Version in global scope:
julia> s = 0
0
julia> @time for i in 1:10^6
global s += i^3
end
0.076299 seconds (2.00 M allocations: 30.517 MiB, 10.47% gc time)
Version with a function using a sum
function:
julia> sum3(n) = sum(x -> x^3, 1:n)
sum3 (generic function with 1 method)
julia> @time sum3(10^6)
0.000012 seconds
-8222430735553051648
Version with sum
function in global scope:
julia> @time sum(x -> x^3, 1:10^6)
0.027436 seconds (48.61 k allocations: 2.558 MiB, 99.75% compilation time)
-8222430735553051648
julia> @time sum(x -> x^3, 1:10^6)
0.025744 seconds (48.61 k allocations: 2.557 MiB, 99.76% compilation time)
-8222430735553051648
As you can see using a loop in global scope is inefficient.
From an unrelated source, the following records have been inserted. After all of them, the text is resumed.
-- ==== Sys2Proof/Tests/Slice0.lean ====
section
/-! SUPPORT. The model's own tests: an ill-formed operation for each check of WellFormed, words of
95_test_vectors.md section 2.6, single steps of its sections 2.1, 2.2, 2.4 and 2.5 (a vector's name there stands in
each test's name), and for every statement with hypotheses a witness that meets them. -/

namespace Sys2Proof.Tests

open Sys2Proof.Machine

/-! ## Helpers -/

/-- The next state, if there is one, has property p. -/
def after (o : Host.Outcome State Fault Refusal) (p : State → Bool) : Bool :=
  match o with
  | .next t => p t
  | .fault _ => false
  | .refused _ => false

/-- The launch state with these ALU registers and flags. -/
def withAlu (a : AluRegs) (f : Astat) : State := { State.reset with aluPrimary := a, astat := f }

/-- The launch state with these values in MX0, MY0 and MR, in integer mode or not. -/
def withMac (integer : Bool) (mx0 my0 : Word) (mr : Acc) : State :=
  { State.reset with
    macPrimary := { MacRegs.reset with MX0 := mx0, MY0 := my0, MR := mr }
    mstat := { Mstat.reset with integer := integer } }

/-- AV, MSTAT.2 as given and AX0 = 1, the start of vectors V1 to V8. -/
def latchStart (latch av : Bool) : State :=
  { State.reset with
    aluPrimary := { AluRegs.reset with AX0 := 1 }
    astat := { Astat.reset with AV := av }
    mstat := { Mstat.reset with latch := latch } }

/-- The fixtures of 95_test_vectors.md section 2.1; not functions of the chip. -/
def fixtureOvf : AluFunction := fun x _ _ => ⟨x, true, false, ⟨false, false, true, false⟩⟩
def fixtureNov : AluFunction := fun x _ _ => ⟨x, false, false, ⟨false, false, true, false⟩⟩
def fixtureZnc : AluFunction := fun x _ c => ⟨x, false, c, ⟨true, true, false, true⟩⟩

/-! ## WellFormed refuses an ill-formed operation for each check -/

theorem test_wellFormed_divs_yop :
    (Instr.divs .ay0 .ax0).wellFormed = false ∧ (Instr.divs .zero .ax0).wellFormed = false := by decide
theorem test_wellFormed_mac_yop :
    (Instr.mul .mr .mx0 .zero .ss Cond.always).wellFormed = false ∧
    (Instr.macadd .mr .mx0 .zero .ss Cond.always).wellFormed = false ∧
    (Instr.macsub .mf .mx0 .zero .ss Cond.always).wellFormed = false := by decide
theorem test_wellFormed_mac_condition :
    (Instr.mul .mr .mx0 .my0 .ss 0).wellFormed = false ∧ (Instr.macadd .mr .mx0 .my0 .ss 1).wellFormed = false ∧
    (Instr.macsub .mr .mx0 .my0 .ss 14).wellFormed = false ∧ (Instr.mrclr 7).wellFormed = false := by decide
theorem test_wellFormed_dmd_path :
    (Instr.busRead .mf).wellFormed = false ∧ (Instr.busRead .mstat).wellFormed = false ∧
    (Instr.busWrite .af 0).wellFormed = false ∧ (Instr.busWrite .sr1 0).wellFormed = false := by decide
theorem test_wellFormed_pmd_path :
    (Instr.pmdWrite .mx0 0).wellFormed = false ∧ (Instr.pmdRead .mr0).wellFormed = false := by decide
theorem test_wellFormed_mstat_bit : (Instr.setMode 1 true).wellFormed = false := by decide
theorem test_wellFormed_abs : Instr.abs.wellFormed = false := by decide

/-! ## Words written out from the patterns of R89 (95_test_vectors.md section 2.6) -/

theorem test_decode_divs : decode 0b011000000000100000000000#24 = .instr (.divs .ay1 .ax0) := by decide
theorem test_decode_divq : decode 0b011100010000000100000000#24 = .instr (.divq .ax1) := by decide
theorem test_decode_mul :
    decode 0b001000001110000000001111#24 = .instr (.mul .mr .mx0 .my0 .uu Cond.always) := by decide
theorem test_decode_mul_mf :
    decode 0b001001001000000000001111#24 = .instr (.mul .mf .mx0 .my0 .ss Cond.always) := by decide
theorem test_decode_macadd :
    decode 0b001000010000100100001111#24 = .instr (.macadd .mr .mx1 .my1 .ss Cond.always) := by decide
theorem test_decode_macsub :
    decode 0b001000011000000000001111#24 = .instr (.macsub .mr .mx0 .my0 .ss Cond.always) := by decide
theorem test_decode_mrclr : decode 0b001000001001100000001111#24 = .instr (.mrclr Cond.always) := by decide
theorem test_decode_words_rejected :
    decode 0x000000#24 = .rejected .unknownWord ∧ decode 0x20200F#24 = .rejected .macRounding ∧
    decode 0x22600F#24 = .rejected .functionNotListed := by decide
/-- The ten rows that have no pattern in any source (R80) have no word. -/
theorem test_rows_without_words :
    encode (.busRead .mx0) = none ∧ encode .busReadAstat = none ∧ encode (.busWrite .mx0 1) = none ∧
    encode (.busWriteMr2 1) = none ∧ encode (.busWriteAstat 1) = none ∧ encode (.pmdWrite .my0 1) = none ∧
    encode (.pmdRead .my0) = none ∧ encode (.setMode 0 true) = none ∧ encode (.aluop 0 .ar .ax0 .ay0) = none ∧
    encode .abs = none := by decide
theorem test_decodeTableWord :
    decodeTableWord 24 0x601000 = some (.divs .af .ax0) ∧ decodeTableWord 8 0x60 = none := by decide
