-- ==== Sys2Proof/Machine/ControlFlow.lean ====
section
/-! DEFINITION. Jumps, calls, returns and skips (41_control_flow.md). Each meaning takes the state before
the step and advances pc first (40_cycle.md R102; log entry 8). -/

namespace Sys2Proof.Machine

/-- `RET` (R121). -/
def execRet (s : State) : Result :=
  match s.pop with
  | none => raiseIn s .stackUnderflow .ret 0
  | some (target, t) => .next (t.jump target)

/-- `JP addr` (R122). -/
def execJp (nnn : Addr) (s : State) : Result :=
  .next (s.advance.jump (addrWord nnn))

/-- `CALL addr` (R123): the pushed pc is pc0 + 2. -/
def execCall (nnn : Addr) (s : State) : Result :=
  match s.push s.advance.pc with
  | none => raiseIn s .stackOverflow (.call nnn) 0
  | some t => .next (t.jump (addrWord nnn))

/-- `SE Vx, byte` (R124). -/
def execSeImm (x : Reg) (nn : Byte) (s : State) : Result :=
  .next (s.advance.skipIf (s.v x == nn))

/-- `SNE Vx, byte` (R125). -/
def execSneImm (x : Reg) (nn : Byte) (s : State) : Result :=
  .next (s.advance.skipIf (s.v x != nn))

/-- `SE Vx, Vy` (R126). -/
def execSeReg (x y : Reg) (s : State) : Result :=
  .next (s.advance.skipIf (s.v x == s.v y))

/-- `SNE Vx, Vy` (R127). -/
def execSneReg (x y : Reg) (s : State) : Result :=
  .next (s.advance.skipIf (s.v x != s.v y))

/-- `JP V0, addr` (R128). -/
def execJpV0 (nnn : Addr) (s : State) : Result :=
  .next (s.advance.jump (offsetTarget (s.v 0) nnn))

end Sys2Proof.Machine
end

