-- ==== Sys2Proof/Safety.lean ====
section
/-! DEFINITION. The terms claims use: the status of a state (70_reset_and_hazards.md R277), safe runs,
fairness (60_exceptions.md R242), frames, fault entries, trap conditions, the sprite's cells and the
invariant of the machine. -/

namespace Sys2Proof.Machine

/-! ### The end of a run -/

/-- The word at pc is `1nnn` with `nnn = pc`, in a machine that is not halted (R277 (b)). -/
def State.parked (s : State) : Bool :=
  match s.halted, s.fetch with
  | false, .ok w => opField w == 1 && addrWord (nnnField w) == s.pc
  | _, _ => false

/-- The three statuses of R277. -/
inductive RunStatus where
  | faulted
  | parked
  | running
  deriving DecidableEq, Repr

/-- The status of a state (R277). -/
def State.status (s : State) : RunStatus :=
  if s.halted then .faulted else if s.parked then .parked else .running

/-- `k` steps from `s` are all taken and none of them faults. -/
def SafeRun (k : Nat) (s : State) : Prop :=
  ∃ t, core.run k s = .next t ∧ State.halted t = false

/-- Weak fairness (R242): in an infinite sequence of inputs, the tick is true infinitely often. -/
def TickFair (draws : Nat → StepInput) : Prop :=
  ∀ n, ∃ m, n ≤ m ∧ (draws m).tick = true

/-- The word the next step fetches, read at pc and pc + 1 (R52, R101). -/
def State.wordAtPc (s : State) : Word :=
  wordOfBytes (s.memRead s.pc.toNat) (s.memRead (s.pc.toNat + 1))

/-- The next step of a machine that is not halted runs this instruction: pc is fetchable and the word
there decodes to it (R101, R103). -/
structure Runs (s : State) (i : Instr) : Prop where
  running : s.halted = false
  fetchable : s.pc.toNat ≤ 4094
  decoded : decode s.wordAtPc = .ok i

/-! ### Frames and faults -/

/-- What a frame lets an instruction change; everything else of the state is kept. -/
structure Writes where
  regs : List Reg := []
  index : Bool := false
  callStack : Bool := false
  delay : Bool := false
  sound : Bool := false
  display : Bool := false
  /-- The stored bytes: `memCount` of them from `memBase` upward. -/
  memBase : Nat := 0
  memCount : Nat := 0
  deriving DecidableEq, Repr

/-- From `s` to `t` nothing changed but what `w` names and the program counter. -/
structure Frame (w : Writes) (s t : State) : Prop where
  regs : ∀ r, r ∉ w.regs → t.v r = s.v r
  index : w.index = false → t.I = s.I
  sp : w.callStack = false → t.sp = s.sp
  stack : w.callStack = false → t.stack = s.stack
  delay : w.delay = false → t.DT = s.DT
  sound : w.sound = false → t.ST = s.ST
  display : w.display = false → t.FB = s.FB
  memory : ∀ a, ¬ (w.memBase ≤ a ∧ a < w.memBase + w.memCount) → t.memRead a = s.memRead a
  halted : t.halted = s.halted
  fault : t.fault = s.fault
  subnFlag : t.subnFlag = s.subnFlag
  inputs : t.inputs = s.inputs
  drawn : t.drawn = s.drawn

/-- From `s` to `t` a fault was taken (R236): the record is written, the machine is halted, and
everything else, pc included, keeps its value from before the step. -/
structure TakesFault (s t : State) (cause : FaultCause) (word : Word) (addr : Nat) : Prop where
  frame : Frame {} { s with halted := true, fault := ⟨cause, word, s.pc, addr⟩ } t
  pc : t.pc = s.pc

/-- When an instruction itself raises a fault (R237): RET, CALL and the four range checks. -/
def trapsIn (i : Instr) (s : State) : Prop :=
  match i with
  | .ret => s.sp.val = 0
  | .call _ => s.sp.val = 16
  | .drw _ _ n => 0 < n.toNat ∧ 4095 < s.I.toNat + n.toNat - 1
  | .ldB _ => 4095 < s.I.toNat + 2
  | .ldMemVx x => 4095 < s.I.toNat + x.val
  | .ldVxMem x => 4095 < s.I.toNat + x.val
  | .cls | .jp _ | .seImm _ _ | .sneImm _ _ | .seReg _ _ | .ldImm _ _ | .addImm _ _ | .ldReg _ _
  | .or _ _ | .and _ _ | .xor _ _ | .addReg _ _ | .sub _ _ | .shr _ _ | .subn _ _ | .shl _ _
  | .sneReg _ _ | .ldI _ | .jpV0 _ | .rnd _ _ | .skp _ | .sknp _ | .ldVxDt _ | .ldVxK _ | .ldDtVx _
  | .ldStVx _ | .addI _ | .ldF _ => False

/-- The instruction names this register as its destination (R21, R22). -/
def namesDest (i : Instr) (r : Reg) : Prop :=
  match i with
  | .ldImm x _ | .addImm x _ | .ldReg x _ | .or x _ | .and x _ | .xor x _ | .addReg x _ | .sub x _
  | .shr x _ | .subn x _ | .shl x _ | .rnd x _ | .ldVxDt x | .ldVxK x => r = x
  | .ldVxMem x => r ≤ x
  | .cls | .ret | .jp _ | .call _ | .seImm _ _ | .sneImm _ _ | .seReg _ _ | .sneReg _ _ | .ldI _
  | .jpV0 _ | .drw _ _ _ | .skp _ | .sknp _ | .ldDtVx _ | .ldStVx _ | .addI _ | .ldF _ | .ldB _
  | .ldMemVx _ => False

/-- The instruction writes VF as a side effect, whatever its x (R21). -/
def writesFlag (i : Instr) : Prop :=
  match i with
  | .addReg _ _ | .sub _ _ | .shr _ _ | .subn _ _ | .shl _ _ | .drw _ _ _ => True
  | .cls | .ret | .jp _ | .call _ | .seImm _ _ | .sneImm _ _ | .seReg _ _ | .ldImm _ _ | .addImm _ _
  | .ldReg _ _ | .or _ _ | .and _ _ | .xor _ _ | .sneReg _ _ | .ldI _ | .jpV0 _ | .rnd _ _ | .skp _
  | .sknp _ | .ldVxDt _ | .ldVxK _ | .ldDtVx _ | .ldStVx _ | .addI _ | .ldF _ | .ldB _ | .ldMemVx _
  | .ldVxMem _ => False

/-- The instruction makes the key query (R13, R210). -/
def readsKey (i : Instr) : Prop :=
  ∃ x, i = .skp x ∨ i = .sknp x ∨ i = .ldVxK x

/-- The instruction reads the random byte (R13, R154). -/
def readsRnd (i : Instr) : Prop :=
  ∃ x nn, i = .rnd x nn

/-! ### Sprites -/

/-- The cell is in the set S of R194: some set bit of some sprite row falls on it. -/
def inSprite (s : State) (x y : Reg) (n : Nibble) (col : Fin 64) (row : Fin 32) : Prop :=
  ∃ r b : Nat, r < n.toNat ∧ b < 8 ∧ rowbit (s.memRead (s.I.toNat + r)) b = true ∧
    ((s.v x).toNat + b) % 64 = col.val ∧ ((s.v y).toNat + r) % 32 = row.val

/-! ### The invariant -/

/-- What every state of a run satisfies: the memory is canonical, pc and every stack entry stay within
the reach of R34, and the fault record is NONE exactly while the machine is not halted (R31). -/
structure Inv (s : State) : Prop where
  memory : s.mem.wf
  pc : s.pc.toNat ≤ 0x10FE
  stack : ∀ k : Fin 16, s.stack[k].toNat ≤ 0x1000
  running : s.halted = false → s.fault = FaultRecord.none
  stopped : s.halted = true → s.fault.cause ≠ .noFault

/-- A state whose next step reads exactly these inputs. -/
def State.withInput (s : State) (i : StepInput) : State := { s with inputs := [i] }

end Sys2Proof.Machine
end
It leads to many allocations and slow execution.
Using a sum3
function leads to fastest execution. You
might ask why using sum(x -> x^3, 1:10^6)
in global
scope is slower. The reason is that an anonymous function
x -> x^3
is defined anew each time this operation is
called which forces compilation of the sum
function (but it
is still faster than the loop in global scope).
For a reference check the function with a loop inside it:
julia> function sum3loop(n)
s = 0
for i in 1:n
s += i^3
end
return s
end
sum3loop (generic function with 1 method)
julia> @time sum3loop(10^6)
0.001378 seconds
-8222430735553051648
This is also much faster than a loop in global scope.
Exercise 10
Explain the value of the result of summation obtained in exercise 9.
Solution
In exercise 9 we note that the result is
-8222430735553051648
which is a negative value, although we
are adding cubes of positive values. The reason of the problem is that
operations on integers overflow. If you are working with numbers larger
that can be stored in Int
type, which is:
julia> typemax(Int)
9223372036854775807
use big
numbers that we discussed in Exercise
3:
julia> @time sum(x -> big(x)^3, 1:10^6)
0.833234 seconds (11.05 M allocations: 236.113 MiB, 23.77% gc time, 2.63% compilation time)
250000500000250000000000
Now we get a correct result, at the cost of slower computation.